• ENTRIES SHOWN:

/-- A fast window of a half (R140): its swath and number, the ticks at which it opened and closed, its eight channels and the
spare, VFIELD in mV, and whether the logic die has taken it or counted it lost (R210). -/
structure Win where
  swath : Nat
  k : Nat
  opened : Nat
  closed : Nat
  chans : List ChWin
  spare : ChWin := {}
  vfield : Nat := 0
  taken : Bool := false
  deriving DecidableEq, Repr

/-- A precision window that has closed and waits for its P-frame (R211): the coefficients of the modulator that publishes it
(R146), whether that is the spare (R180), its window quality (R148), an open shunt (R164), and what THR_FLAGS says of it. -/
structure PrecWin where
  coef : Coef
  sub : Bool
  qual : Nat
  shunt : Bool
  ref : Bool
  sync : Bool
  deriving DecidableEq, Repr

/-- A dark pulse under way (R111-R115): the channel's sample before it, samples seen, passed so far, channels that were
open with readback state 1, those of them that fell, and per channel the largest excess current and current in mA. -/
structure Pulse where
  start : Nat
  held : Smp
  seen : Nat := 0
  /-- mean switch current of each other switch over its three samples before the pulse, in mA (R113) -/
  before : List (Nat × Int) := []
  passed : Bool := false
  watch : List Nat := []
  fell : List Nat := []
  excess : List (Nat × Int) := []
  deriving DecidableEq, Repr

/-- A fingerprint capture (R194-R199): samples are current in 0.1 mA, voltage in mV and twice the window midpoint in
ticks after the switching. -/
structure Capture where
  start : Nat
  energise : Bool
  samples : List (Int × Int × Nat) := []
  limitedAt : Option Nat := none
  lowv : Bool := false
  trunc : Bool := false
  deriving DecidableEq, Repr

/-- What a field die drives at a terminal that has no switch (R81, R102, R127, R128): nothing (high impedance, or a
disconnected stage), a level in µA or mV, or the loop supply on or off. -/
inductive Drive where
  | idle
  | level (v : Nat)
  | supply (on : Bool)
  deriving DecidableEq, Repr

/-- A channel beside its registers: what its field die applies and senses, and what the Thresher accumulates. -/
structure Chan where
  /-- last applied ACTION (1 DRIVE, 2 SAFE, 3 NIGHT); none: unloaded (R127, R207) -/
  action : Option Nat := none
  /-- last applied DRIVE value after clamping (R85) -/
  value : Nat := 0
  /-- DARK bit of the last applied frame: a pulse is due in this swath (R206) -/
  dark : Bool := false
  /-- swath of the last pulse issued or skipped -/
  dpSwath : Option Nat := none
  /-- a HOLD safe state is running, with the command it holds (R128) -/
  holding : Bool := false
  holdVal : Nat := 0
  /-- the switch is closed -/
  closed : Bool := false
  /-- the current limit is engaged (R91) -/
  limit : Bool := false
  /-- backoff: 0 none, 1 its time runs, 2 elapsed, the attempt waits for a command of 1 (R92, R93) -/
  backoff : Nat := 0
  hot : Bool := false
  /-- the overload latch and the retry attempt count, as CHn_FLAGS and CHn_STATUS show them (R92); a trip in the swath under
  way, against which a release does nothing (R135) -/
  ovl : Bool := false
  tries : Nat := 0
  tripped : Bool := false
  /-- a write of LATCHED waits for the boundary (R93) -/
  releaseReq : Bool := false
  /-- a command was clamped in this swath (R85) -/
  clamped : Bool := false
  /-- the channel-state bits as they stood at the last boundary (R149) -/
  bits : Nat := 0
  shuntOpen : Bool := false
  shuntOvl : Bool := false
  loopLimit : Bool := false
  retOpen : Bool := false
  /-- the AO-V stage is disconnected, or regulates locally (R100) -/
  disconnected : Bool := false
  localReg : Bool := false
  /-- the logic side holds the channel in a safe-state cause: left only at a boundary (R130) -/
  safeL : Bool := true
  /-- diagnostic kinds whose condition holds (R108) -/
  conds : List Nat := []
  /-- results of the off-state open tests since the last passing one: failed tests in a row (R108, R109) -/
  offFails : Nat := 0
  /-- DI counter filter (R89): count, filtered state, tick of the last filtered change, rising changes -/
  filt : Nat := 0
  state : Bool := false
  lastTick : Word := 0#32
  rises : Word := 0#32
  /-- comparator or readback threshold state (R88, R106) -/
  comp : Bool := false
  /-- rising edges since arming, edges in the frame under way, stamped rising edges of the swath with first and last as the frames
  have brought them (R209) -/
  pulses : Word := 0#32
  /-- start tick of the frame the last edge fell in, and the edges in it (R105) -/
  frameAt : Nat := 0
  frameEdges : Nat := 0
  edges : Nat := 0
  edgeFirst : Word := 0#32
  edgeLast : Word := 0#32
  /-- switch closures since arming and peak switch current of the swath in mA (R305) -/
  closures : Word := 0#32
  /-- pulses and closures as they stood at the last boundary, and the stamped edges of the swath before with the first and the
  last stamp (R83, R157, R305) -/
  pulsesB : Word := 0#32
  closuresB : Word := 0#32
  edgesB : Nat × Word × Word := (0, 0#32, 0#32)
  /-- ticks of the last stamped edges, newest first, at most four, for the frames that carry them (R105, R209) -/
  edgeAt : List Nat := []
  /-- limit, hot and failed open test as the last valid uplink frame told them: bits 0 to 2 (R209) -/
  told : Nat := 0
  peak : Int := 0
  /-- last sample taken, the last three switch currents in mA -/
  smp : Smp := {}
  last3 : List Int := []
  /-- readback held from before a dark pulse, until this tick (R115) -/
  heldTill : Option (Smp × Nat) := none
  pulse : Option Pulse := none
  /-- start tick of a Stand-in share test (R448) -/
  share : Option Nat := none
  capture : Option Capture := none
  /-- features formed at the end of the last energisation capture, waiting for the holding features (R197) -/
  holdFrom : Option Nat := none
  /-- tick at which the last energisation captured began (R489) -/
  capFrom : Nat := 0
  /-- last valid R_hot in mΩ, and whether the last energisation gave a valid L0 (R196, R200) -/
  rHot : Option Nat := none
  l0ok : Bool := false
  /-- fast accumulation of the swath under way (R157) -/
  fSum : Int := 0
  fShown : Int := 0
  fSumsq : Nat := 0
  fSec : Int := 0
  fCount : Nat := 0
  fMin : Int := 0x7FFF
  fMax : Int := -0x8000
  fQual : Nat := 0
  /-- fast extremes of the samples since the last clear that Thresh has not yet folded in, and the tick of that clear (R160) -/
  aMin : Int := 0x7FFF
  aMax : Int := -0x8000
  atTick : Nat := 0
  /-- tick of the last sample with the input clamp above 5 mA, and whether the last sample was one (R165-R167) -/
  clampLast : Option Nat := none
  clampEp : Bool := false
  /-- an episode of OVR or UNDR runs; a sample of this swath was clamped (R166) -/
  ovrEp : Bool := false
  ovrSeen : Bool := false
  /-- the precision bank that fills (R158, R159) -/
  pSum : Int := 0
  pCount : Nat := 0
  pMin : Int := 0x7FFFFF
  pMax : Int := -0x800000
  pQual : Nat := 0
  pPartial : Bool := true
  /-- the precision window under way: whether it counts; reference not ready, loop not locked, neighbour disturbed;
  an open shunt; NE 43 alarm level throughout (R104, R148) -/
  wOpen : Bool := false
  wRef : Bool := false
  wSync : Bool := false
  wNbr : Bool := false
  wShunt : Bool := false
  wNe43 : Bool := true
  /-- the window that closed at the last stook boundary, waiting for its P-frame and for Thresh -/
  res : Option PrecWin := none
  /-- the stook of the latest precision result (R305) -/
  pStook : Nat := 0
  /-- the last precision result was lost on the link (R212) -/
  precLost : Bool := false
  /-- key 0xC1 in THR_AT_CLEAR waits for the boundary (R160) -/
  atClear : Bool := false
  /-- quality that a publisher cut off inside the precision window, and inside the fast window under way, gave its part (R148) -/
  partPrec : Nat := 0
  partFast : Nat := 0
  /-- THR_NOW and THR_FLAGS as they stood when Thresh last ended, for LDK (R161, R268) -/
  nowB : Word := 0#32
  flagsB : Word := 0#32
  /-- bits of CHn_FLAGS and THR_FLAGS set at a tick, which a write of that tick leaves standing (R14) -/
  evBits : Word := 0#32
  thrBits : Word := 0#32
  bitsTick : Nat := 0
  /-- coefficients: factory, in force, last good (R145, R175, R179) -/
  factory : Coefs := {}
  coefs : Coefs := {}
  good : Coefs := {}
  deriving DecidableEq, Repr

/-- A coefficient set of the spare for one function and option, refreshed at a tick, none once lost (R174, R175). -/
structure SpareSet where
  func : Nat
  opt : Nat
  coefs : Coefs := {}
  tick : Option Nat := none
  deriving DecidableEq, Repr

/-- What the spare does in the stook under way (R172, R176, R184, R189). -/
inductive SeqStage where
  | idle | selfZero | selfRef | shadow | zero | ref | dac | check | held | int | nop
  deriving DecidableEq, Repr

• TRY IT:
In the listing above, locate the line containing "rises : Word := 0#32" and the line containing "frameEdges : Nat := 0", then transcribe both and every line between them verbatim.

• EXERCISE RESPONSE:
  rises : Word := 0#32
  /-- comparator or readback threshold state (R88, R106) -/
  comp : Bool := false
  /-- rising edges since arming, edges in the frame under way, stamped rising edges of the swath with first and last as the frames
  have brought them (R209) -/
  pulses : Word := 0#32
  /-- start tick of the frame the last edge fell in, and the edges in it (R105) -/
  frameAt : Nat := 0
  frameEdges : Nat := 0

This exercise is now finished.